Even though only a few previous studies have assessed levels of genetic variation in Senepol, these seem nonetheless to be relatively high in Colombian herds as compared with other populations. Brenneman et al (2007) estimated an average Na of 6.6 from 26 microsatellite loci in a herd in Florida (USA) that was initially established from Caribbean founders. Also, Silva Filho et al (2013) assessed the genetic diversity of a herd in Minas Gerais (Brazil) making use of ten polymorphic microsatellites that yielded an average Na of 5.3 and Ne of 3.1. Unlike the present study in Colombia, which showed a Na of 14.3 and Ne of 5.6, both analyses were focused on single herds and evidenced genetic diversity levels below the values in Colombian herds.
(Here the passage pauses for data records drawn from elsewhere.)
/-- The terms FREQ computes from, in the form of the statement. -/
def freqTerms (u : Sio) (n den b g : Nat) : Bool :=
  n == (if u.brcr.s = 0#4 then 16 else u.brcr.s.toNat) &&
  den == (if u.brcr.adde = true then 16 * n + 16 - u.bradd.k.toNat else 16 * n) &&
  b == 16 * blankParams.tapHz.get u.brcr.ck.toFin / den &&
  g == (if u.mod1.sint = 0#3 then 0 else 2 ^ (u.mod1.sint.toNat - 1))
theorem test_wit_Freq_rejectedN1 :
    freqTerms (baud 0x41 0x08) 1 24 16000000 0 = true ∧ (baud 0x41 0x08).brcr.adde = true := by decide
theorem test_wit_Freq_rejectedN16 :
    freqTerms (baud 0x40 0x08) 16 264 1454545 0 = true ∧ (baud 0x40 0x08).brcr.adde = true := by decide
theorem test_wit_Freq_rejectedK0 :
    freqTerms (baud 0x44 0x00) 4 80 4800000 0 = true ∧ (baud 0x44 0x00).brcr.adde = true ∧
      (baud 0x44 0x00).bradd.k = 0#4 := by decide
theorem test_wit_Freq_valid :
    freqTerms (baud 0x00 0x00) 16 256 1500000 0 = true ∧
      ¬ ((baud 0x00 0x00).brcr.adde = true ∧ ((baud 0x00 0x00).bradd.k = 0#4 ∨ 16 = 1 ∨ 16 = 16)) := by decide
theorem test_wit_Freq_validK15 :
    freqTerms (baud 0x42 0x0F) 2 33 11636363 0 = true ∧
      ¬ ((baud 0x42 0x0F).brcr.adde = true ∧ ((baud 0x42 0x0F).bradd.k = 0#4 ∨ 2 = 1 ∨ 2 = 16)) := by decide
theorem test_wit_SourceBaud_plain :
    blankParams.tapHz.get (baud 0x04 0x00).brcr.ck.toFin = 24000000 ∧ (baud 0x04 0x00).mod1.sint = 0#3 ∧
      (baud 0x04 0x00).brcr.s = 4#4 ∧ (baud 0x04 0x00).brcr.adde = false := by decide
theorem test_wit_SourceBaud_fine :
    blankParams.tapHz.get (baud 0x44 0x08).brcr.ck.toFin = 24000000 ∧ (baud 0x44 0x08).mod1.sint = 0#3 ∧
      (baud 0x44 0x08).brcr.s = 4#4 ∧ (baud 0x44 0x08).brcr.adde = true ∧ (baud 0x44 0x08).bradd.k = 8#4 := by decide
theorem test_wit_SourceBaud_refused :
    blankParams.tapHz.get (baud 0x41 0x08).brcr.ck.toFin = 24000000 ∧ (baud 0x41 0x08).mod1.sint = 0#3 ∧
      (baud 0x41 0x08).brcr.s = 1#4 ∧ (baud 0x41 0x08).brcr.adde = true := by decide
theorem test_wit_Lookup_record :
    (descStore (fixState base).params.layers)[romRead (fixState base).rom (0x9F80 : Word).toNat]? = some descC :=
  by decide +kernel
theorem test_wit_Lookup_gap :
    Inv (fixState base) ∧ ∀ e ∈ overlaySeq fixLayers 0, claims e.2 0x9F81 = false :=
  ⟨⟨by decide, by simp only [fixState, fixParams, Config.defaults], by decide, by decide, rfl, rfl⟩, by decide⟩
theorem test_wit_BareWord_gap :
    Inv (blank base) ∧ ∀ e ∈ overlaySeq (blank base).params.layers (blank base).cfg, claims e.2 0x0000 = false :=
  ⟨test_blank_inv base (by decide) rfl rfl, by decide⟩
theorem test_wit_Build_rejected :
    ∃ i : Nat, fixLayers.nalt ≤ i ∧ (0x0004 : Word).getLsbD i = true := ⟨2, by decide, by decide⟩
theorem test_wit_Build_accepted : ∀ i : Nat, fixLayers.nalt ≤ i → (0x0003 : Word).getLsbD i = false := by
  intro i (h : 2 ≤ i)
  by_cases hi : i < 16
  · interval_cases i <;> rfl
  · exact BitVec.getLsbD_of_ge _ _ (by omega)
theorem test_wit_BuildForgets : ∀ c ∈ [(0x0001 : Word), 0x0003], ∀ i : Nat, fixLayers.nalt ≤ i → c.getLsbD i = false := by
  intro c hc i (h : 2 ≤ i)
  simp only [List.mem_cons, List.not_mem_nil, or_false] at hc
  by_cases hi : i < 16
  · rcases hc with rfl | rfl <;> interval_cases i <;> rfl
  · exact BitVec.getLsbD_of_ge _ _ (by omega)
theorem test_wit_Apply_claimed :
    romWf [(0x1700, 1)] = true ∧ ∃ x : Word, x &&& descC.mask = 0#16 ∧ 0x9F80 = descC.encoding ||| x :=
  ⟨by decide, 0, by decide, by decide⟩
theorem test_wit_Apply_other : romWf [(0x1700, 1)] = true ∧
    ¬ ∃ x : Word, x &&& descC.mask = 0#16 ∧ 0x9F81 = descC.encoding ||| x := by
  refine ⟨by decide, fun ⟨x, h1, h2⟩ => ?_⟩
  have hm : x &&& 0xFFFF#16 = x := BitVec.and_allOnes
  have h0 : x = 0#16 := hm.symm.trans h1
  subst h0
  revert h2
  decide
/-- T-DEC-13 and T-DEC-12 of 95_test_vectors.md: with both layers on, `Q` answers for 0x1708, and it keeps its reference
with `ALT[1]` off. -/
theorem test_wit_RomHolds_last :
    (5, descQ) ∈ buildSeq fixLayers 3 ∧ (5, descQ) ∈ buildSeq fixLayers 2 ∧ claims descQ 0x1708 = true ∧
      (∀ e ∈ buildSeq fixLayers 3, 5 < e.1 → claims e.2 0x1708 = false) ∧
      ∃ s : State, s.params.layers = fixLayers ∧ s.rom = romBuild fixLayers 3 :=
  ⟨by decide, by decide, by decide, by decide, (fixState base).withRom (romBuild fixLayers 3),
    by simp only [State.withRom_params, fixState, fixParams, Config.defaults], State.withRom_rom _ _⟩
theorem test_wit_RomHolds_covered :
    (1, descA) ∈ buildSeq fixLayers 2 ∧ claims descA 0x1707 = true ∧
      ∀ e ∈ buildSeq fixLayers 2, 1 < e.1 → claims e.2 0x1707 = false := by decide
theorem test_wit_ClaimedWords : descB.wf = true := by decide
theorem test_wit_ExecutionFields : ∃ d ∈ fixLayers.base, claims d 0x1703 = true := ⟨descA, by decide, by decide⟩
/-- `FIX` meets H-ALT, 95_test_vectors.md section 2.1: only the canonical `A` shares a word with `P` or `Q`. -/
theorem test_wit_ExecutionFields_alt : AltAgrees fixLayers := by
  intro l hl d hd c hc w h1 h2
  simp only [fixLayers, List.mem_cons, List.not_mem_nil, or_false] at hl hc
  have key : ∀ e : Descriptor, (e = descB ∨ e = descC) → (d = descP ∨ d = descQ) → claims e w = true →
      claims d w = true → False := by
    intro e he hd' g1 g2
    have bits : ∀ (m n : Word), w &&& m = n → ∀ i, w.getLsbD i = true ∨ m.getLsbD i = false ∨ n.getLsbD i = false := by
      intro m n hmn i
      have := congrArg (·.getLsbD i) hmn
      simp only [BitVec.getLsbD_and] at this
      revert this
      cases w.getLsbD i <;> cases m.getLsbD i <;> cases n.getLsbD i <;> simp
    have zero : ∀ (m n : Word), w &&& m = n → ∀ i, w.getLsbD i = false ∨ m.getLsbD i = false ∨ n.getLsbD i = true := by
      intro m n hmn i
      have := congrArg (·.getLsbD i) hmn
      simp only [BitVec.getLsbD_and] at this
      revert this
      cases w.getLsbD i <;> cases m.getLsbD i <;> cases n.getLsbD i <;> simp
    simp only [claims, Bool.and_eq_true, beq_iff_eq] at g1 g2
    rcases he with rfl | rfl <;> rcases hd' with rfl | rfl <;>
      first
      | (have a := bits _ _ g1.1 7; have b := zero _ _ g2.1 7
         simp [descB, descC, descP, descQ] at a b; simp [a] at b)
  have hd' : d = descP ∨ d = descQ := by
    rcases hl with rfl | rfl <;> simp only [List.mem_cons, List.not_mem_nil, or_false] at hd
    · exact .inl hd
    · exact .inr hd
  rcases hc with rfl | rfl | rfl
  · rcases hd' with rfl | rfl <;> decide
  · exact (key _ (.inl rfl) hd' h2 h1).elim
  · exact (key _ (.inr rfl) hd' h2 h1).elim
Whether the smaller diversity diversity observed in previous studies is determined by limited sample sizes or historical factors of those populations remains to be determined in future studies.
Overall, combined multilocus genotypes provide high power for both individual identification and parentage testing in the Colombian Senepol population (Radko 2010; Souza et al 2012; Stevanović et al 2009). Unlike our two previous genetic surveys of the Colombian Senepol population, which were based on PAGE genotyping (Montoya et al 2010; Sepúlveda et al 2012), the present study implemented an automated approach of multiplex genotyping and allele scoring. Interestingly, the number of alleles per locus increased nearly 100% in the present study, which unveils an underestimation of genetic diversity using manual methods. The mismatch between these two genotyping assays is reasonable given the limited resolution of PAGE-based methods. This limitation is especially evident in the detection of allelic variants in microsatellites with dinucleotide repeat units, which are a common type of repeat in many species and the case of all ten loci implemented in the present study (Schug et al 1998; Li et al 2002).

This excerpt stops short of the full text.